[ABOUT THIS TASK] In the data below, find every line with the string "badGranule" and pull it out.

[THE RECORDS]
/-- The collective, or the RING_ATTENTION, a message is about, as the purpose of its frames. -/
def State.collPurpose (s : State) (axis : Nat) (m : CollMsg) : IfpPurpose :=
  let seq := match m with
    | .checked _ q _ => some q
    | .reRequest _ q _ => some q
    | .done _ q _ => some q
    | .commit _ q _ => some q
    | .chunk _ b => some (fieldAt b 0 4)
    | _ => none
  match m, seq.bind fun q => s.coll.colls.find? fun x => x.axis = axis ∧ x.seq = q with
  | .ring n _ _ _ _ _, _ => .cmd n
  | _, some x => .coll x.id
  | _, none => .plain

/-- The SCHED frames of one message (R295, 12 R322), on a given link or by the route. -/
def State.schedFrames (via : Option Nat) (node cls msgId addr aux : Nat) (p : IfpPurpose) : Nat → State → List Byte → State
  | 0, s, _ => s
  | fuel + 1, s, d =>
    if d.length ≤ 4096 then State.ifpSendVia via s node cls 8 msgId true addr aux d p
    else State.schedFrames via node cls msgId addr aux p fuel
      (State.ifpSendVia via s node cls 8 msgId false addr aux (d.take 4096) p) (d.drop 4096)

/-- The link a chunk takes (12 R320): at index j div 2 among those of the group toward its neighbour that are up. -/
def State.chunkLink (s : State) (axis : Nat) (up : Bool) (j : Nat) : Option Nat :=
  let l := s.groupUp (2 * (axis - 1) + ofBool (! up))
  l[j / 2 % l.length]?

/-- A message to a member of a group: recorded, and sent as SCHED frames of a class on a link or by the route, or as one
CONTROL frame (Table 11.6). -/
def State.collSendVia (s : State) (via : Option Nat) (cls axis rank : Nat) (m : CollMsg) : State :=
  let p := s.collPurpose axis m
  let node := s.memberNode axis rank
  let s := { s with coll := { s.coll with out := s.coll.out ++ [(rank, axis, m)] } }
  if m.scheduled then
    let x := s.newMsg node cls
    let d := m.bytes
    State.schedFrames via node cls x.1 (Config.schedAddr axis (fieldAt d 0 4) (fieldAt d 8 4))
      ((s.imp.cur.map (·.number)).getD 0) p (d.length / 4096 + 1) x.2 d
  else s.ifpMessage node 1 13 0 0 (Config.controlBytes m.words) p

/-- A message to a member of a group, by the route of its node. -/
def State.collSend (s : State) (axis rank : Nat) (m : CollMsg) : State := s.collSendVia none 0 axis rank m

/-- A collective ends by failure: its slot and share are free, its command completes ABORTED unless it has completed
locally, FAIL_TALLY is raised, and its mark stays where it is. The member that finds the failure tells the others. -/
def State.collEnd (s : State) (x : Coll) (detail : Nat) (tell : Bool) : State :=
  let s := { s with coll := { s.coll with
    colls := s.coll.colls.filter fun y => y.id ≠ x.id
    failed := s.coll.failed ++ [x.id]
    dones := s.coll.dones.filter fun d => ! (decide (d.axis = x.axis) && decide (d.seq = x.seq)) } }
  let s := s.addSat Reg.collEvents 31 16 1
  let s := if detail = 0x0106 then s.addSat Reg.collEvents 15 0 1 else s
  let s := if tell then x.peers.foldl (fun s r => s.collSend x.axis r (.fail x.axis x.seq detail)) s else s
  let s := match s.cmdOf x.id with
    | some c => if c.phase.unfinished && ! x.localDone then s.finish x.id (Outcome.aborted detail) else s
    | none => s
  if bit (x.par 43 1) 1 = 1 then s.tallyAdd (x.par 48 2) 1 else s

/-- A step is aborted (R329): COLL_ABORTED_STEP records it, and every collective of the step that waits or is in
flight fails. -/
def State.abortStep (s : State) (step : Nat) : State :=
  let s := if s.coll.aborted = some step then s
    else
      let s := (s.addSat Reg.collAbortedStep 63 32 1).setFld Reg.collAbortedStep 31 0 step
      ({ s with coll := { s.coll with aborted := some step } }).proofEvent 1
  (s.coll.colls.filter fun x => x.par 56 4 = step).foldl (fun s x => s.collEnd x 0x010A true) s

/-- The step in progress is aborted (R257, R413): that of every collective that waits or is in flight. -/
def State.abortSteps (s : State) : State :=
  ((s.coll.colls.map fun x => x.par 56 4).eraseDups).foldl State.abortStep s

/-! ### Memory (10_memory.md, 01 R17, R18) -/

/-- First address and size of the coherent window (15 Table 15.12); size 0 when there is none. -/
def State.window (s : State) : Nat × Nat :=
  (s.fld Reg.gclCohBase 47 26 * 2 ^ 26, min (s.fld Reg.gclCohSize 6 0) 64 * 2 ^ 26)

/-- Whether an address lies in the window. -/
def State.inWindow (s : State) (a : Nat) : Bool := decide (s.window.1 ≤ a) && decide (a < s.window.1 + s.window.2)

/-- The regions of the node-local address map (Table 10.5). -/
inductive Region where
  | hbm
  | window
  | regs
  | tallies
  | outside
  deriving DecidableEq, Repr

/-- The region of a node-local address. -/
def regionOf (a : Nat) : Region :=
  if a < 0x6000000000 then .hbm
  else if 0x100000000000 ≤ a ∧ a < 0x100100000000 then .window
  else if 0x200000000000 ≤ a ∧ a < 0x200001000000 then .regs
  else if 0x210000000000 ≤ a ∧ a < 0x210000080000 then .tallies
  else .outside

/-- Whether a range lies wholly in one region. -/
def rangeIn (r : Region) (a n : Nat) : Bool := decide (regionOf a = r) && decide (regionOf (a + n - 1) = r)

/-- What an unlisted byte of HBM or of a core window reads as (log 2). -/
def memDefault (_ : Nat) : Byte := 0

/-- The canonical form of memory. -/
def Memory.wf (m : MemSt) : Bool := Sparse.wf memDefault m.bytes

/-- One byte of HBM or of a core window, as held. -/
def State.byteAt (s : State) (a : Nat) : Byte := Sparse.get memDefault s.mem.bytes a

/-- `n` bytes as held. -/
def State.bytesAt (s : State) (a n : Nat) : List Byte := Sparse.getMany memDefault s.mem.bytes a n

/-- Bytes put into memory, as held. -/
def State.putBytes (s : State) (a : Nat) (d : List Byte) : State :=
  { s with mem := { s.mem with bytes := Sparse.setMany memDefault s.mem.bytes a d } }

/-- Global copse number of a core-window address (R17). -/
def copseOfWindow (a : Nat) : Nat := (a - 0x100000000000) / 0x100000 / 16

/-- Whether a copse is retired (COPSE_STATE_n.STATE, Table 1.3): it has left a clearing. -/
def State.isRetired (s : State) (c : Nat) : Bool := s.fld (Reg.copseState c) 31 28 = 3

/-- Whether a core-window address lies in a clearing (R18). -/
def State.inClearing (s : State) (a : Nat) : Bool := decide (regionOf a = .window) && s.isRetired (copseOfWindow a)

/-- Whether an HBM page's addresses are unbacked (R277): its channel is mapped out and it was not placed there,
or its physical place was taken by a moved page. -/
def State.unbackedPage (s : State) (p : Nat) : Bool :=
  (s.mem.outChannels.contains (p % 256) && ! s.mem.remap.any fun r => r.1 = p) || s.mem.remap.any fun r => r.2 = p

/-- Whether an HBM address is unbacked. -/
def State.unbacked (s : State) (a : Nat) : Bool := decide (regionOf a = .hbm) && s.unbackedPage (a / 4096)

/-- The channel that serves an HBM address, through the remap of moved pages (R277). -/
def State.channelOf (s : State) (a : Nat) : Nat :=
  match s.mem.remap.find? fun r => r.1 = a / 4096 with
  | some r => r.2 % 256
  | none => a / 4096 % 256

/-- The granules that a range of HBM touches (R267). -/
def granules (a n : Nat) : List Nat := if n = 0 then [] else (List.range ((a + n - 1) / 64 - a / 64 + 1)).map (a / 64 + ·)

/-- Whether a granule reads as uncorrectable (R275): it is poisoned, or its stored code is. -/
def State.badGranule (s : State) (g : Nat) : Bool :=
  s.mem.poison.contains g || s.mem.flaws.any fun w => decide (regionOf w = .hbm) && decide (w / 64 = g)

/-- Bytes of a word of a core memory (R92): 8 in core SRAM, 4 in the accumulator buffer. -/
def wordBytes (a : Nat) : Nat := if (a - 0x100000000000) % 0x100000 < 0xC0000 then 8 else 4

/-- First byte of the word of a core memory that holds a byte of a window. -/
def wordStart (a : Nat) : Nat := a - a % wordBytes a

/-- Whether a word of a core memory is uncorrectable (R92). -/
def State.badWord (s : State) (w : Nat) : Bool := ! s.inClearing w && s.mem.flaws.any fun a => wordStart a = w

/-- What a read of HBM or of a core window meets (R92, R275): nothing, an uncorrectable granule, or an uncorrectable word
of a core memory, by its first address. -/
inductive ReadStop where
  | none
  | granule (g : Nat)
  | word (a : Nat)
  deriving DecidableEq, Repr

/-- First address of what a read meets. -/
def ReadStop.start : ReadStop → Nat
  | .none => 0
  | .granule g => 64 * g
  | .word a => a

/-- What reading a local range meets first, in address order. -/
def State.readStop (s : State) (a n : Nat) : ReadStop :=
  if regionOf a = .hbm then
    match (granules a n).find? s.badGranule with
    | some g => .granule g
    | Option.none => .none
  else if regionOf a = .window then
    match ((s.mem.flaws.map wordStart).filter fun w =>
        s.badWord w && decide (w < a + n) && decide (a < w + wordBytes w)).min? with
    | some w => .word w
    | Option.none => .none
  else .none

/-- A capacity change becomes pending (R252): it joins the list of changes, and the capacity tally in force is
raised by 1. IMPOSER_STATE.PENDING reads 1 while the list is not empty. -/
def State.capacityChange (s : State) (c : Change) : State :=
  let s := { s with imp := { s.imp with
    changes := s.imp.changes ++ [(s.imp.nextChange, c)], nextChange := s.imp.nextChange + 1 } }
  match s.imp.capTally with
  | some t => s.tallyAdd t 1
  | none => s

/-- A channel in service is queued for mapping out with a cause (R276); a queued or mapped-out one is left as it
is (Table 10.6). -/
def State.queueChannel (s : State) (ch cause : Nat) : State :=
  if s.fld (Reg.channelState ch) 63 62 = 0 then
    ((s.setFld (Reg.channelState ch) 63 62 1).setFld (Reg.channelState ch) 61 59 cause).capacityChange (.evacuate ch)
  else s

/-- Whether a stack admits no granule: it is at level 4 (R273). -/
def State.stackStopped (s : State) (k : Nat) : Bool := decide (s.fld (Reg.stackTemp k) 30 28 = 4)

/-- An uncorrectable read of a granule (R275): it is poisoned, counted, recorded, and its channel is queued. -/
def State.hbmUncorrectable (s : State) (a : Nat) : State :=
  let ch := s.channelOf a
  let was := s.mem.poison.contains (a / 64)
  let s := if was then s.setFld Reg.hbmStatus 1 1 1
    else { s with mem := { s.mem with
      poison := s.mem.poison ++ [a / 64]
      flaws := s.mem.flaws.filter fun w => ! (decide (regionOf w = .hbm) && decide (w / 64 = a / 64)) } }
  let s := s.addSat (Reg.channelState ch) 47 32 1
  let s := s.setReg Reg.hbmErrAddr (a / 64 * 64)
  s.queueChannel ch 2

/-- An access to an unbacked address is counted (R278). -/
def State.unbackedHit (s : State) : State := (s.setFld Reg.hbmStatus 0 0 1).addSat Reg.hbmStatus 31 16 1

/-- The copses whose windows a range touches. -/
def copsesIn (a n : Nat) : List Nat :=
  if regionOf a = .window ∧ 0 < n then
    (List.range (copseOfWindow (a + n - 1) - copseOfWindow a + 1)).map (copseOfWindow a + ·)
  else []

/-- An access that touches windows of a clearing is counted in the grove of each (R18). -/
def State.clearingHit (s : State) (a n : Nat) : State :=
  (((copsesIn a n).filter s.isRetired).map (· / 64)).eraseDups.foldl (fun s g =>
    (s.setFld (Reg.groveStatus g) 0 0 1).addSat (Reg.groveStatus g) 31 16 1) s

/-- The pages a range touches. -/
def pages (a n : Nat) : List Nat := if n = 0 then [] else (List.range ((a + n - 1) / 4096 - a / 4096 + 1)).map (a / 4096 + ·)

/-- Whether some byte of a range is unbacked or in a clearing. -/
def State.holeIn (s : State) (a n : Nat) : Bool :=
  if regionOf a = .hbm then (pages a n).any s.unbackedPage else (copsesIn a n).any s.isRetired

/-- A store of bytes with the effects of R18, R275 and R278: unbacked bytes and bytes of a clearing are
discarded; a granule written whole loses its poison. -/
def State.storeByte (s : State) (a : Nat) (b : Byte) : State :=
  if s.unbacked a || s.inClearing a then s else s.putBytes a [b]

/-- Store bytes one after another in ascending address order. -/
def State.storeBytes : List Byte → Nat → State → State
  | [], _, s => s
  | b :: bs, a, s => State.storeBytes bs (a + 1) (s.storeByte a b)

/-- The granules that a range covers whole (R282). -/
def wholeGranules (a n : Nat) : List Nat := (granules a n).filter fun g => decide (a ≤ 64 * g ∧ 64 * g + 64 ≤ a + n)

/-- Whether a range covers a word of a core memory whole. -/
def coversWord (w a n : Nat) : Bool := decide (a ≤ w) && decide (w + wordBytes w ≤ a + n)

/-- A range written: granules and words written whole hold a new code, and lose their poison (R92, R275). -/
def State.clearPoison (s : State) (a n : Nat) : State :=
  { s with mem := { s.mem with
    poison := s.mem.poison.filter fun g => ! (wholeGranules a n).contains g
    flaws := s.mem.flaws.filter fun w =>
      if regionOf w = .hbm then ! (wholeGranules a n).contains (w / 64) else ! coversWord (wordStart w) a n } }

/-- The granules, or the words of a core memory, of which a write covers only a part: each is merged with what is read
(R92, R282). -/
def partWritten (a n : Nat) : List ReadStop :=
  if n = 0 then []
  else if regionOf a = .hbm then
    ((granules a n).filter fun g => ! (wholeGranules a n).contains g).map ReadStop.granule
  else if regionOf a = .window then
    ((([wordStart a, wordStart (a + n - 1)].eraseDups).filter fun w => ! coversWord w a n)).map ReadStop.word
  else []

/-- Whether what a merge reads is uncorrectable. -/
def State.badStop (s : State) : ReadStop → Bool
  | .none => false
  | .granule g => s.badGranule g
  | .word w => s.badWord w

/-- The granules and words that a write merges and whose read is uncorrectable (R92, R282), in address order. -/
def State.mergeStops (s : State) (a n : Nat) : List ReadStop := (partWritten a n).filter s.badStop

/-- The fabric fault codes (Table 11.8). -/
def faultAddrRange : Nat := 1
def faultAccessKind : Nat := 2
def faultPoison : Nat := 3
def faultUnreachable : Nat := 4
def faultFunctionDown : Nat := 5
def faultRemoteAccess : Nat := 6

[ANSWER FOR THE TASK]
def State.badGranule (s : State) (g : Nat) : Bool :=
    match (granules a n).find? s.badGranule with
  | .granule g => s.badGranule g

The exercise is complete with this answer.